Writing Junk is Important

I’m confident that nearly every writing book out there has this piece of advice in various forms:

“In order to write well, you have to write a lot of garbage.”

But what is this garbage we’re all talking about? On which ‘level’ of writing does this junk appear?

Well, just as there are numerous different words for unwanted items (junk, garbage, rubbish, trash, 废物, etc.), there are many ways to think about our literary waste.

As you may have noticed, opinions concerning words are as biased as politics. What you consider trash, may appear as gold to me. Some of us are able to overlook poor writing for the sake of a brilliant plot and some (like me) just get irritated if there aren’t any rules concerning how magic is used.

Already, garbage is starting to look like a very vague term. Okay, so entire novels can be junk. Plots can suck. The dialogue can be just… painful. And, maybe the actual words are vague and confusing. Which of these translates into the ‘trash’ writers are talking about?

I used to think they were referring to nonsense words that had nothing to do with anything. For example:

And now my brain can’t think and I hate these characters. Maybe I will push them off a cliff. The sunnnnn is hot. Yay. Why can’t I spell today? Jo ate the piece of toast and died. The end.

I still believe that this sort of writing is a perfectly acceptable form of random junk. It means nothing, doesn’t really have anything to do with the story, and doesn’t make sense.
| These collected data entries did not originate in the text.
-- ==== Sys2Proof/Machine/BitStretch.lean ====
section
/-! DEFINITION. The Bit-Stretch Unit (R90 to R94): a combinational function with no state. -/

namespace Sys2Proof.Machine

/-- `Stretch(m)`: output bits 2i and 2i+1 both equal input bit i (R90). -/
def stretch (m : Byte) : Half :=
  (List.range 8).foldl
    (fun r i => if m.getLsbD i then r ||| (3#16 <<< (2 * i)) else r) 0#16

/-- The equivalent masked-shift form (R91). -/
def stretchMasked (m : Byte) : Half :=
  let t := m.setWidth 16
  let t := (t ||| (t <<< 4)) &&& 0x0F0F#16
  let t := (t ||| (t <<< 2)) &&& 0x3333#16
  let t := (t ||| (t <<< 1)) &&& 0x5555#16
  t ||| (t <<< 1)

/-- `r[7:0]`, the byte of the cursor's page (R92). -/
def lowPage (r : Half) : Byte := r.extractLsb' 0 8

/-- `r[15:8]`, the byte of the next page (R92). -/
def highPage (r : Half) : Byte := r.extractLsb' 8 8

end Sys2Proof.Machine
end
Then there’s the helpful junk:

This plot isn’t going anywhere. Maybe I should try putting in a dragon– wait, no. That wouldn’t work. Yesterday I wrote a whole scene about how dragons were extinct. Well… we could delete that scene and put in dragons, but then I couldn’t introduce that guy who doesn’t have a name yet. Maybe we should just change it to a certain type of dragon that’s extinct.

Doing this can feel weird. I tend to confuse my brain by referring to myself as ‘we’ (I’m still not sure why). Writing like this always helps me. I’m writing and working out the flaws of my story at the same time. After the eureka moment, the words leading up to it are no longer valuable and get removed by the second draft (but kept in a different folder for posterity, of course!!).

This November, I wrote 50,000 words of literary refuse. Most of it isn’t random or helpful junk. I could call it a novel if I wanted to. The plot is only slightly below average, the writing isn’t too horrible, I think it makes sense. But I don’t like it. Most stories I write grab me and force me to love them– I can’t resist when they beg to be written. This novel is different– it expects to be abused. It likes cliches. It got bored with itself in the first five thousand words. I didn’t give up on it, but as the month drew on, the lack of love between me and this story became more apparent. There’s no hatred, though, just indifference.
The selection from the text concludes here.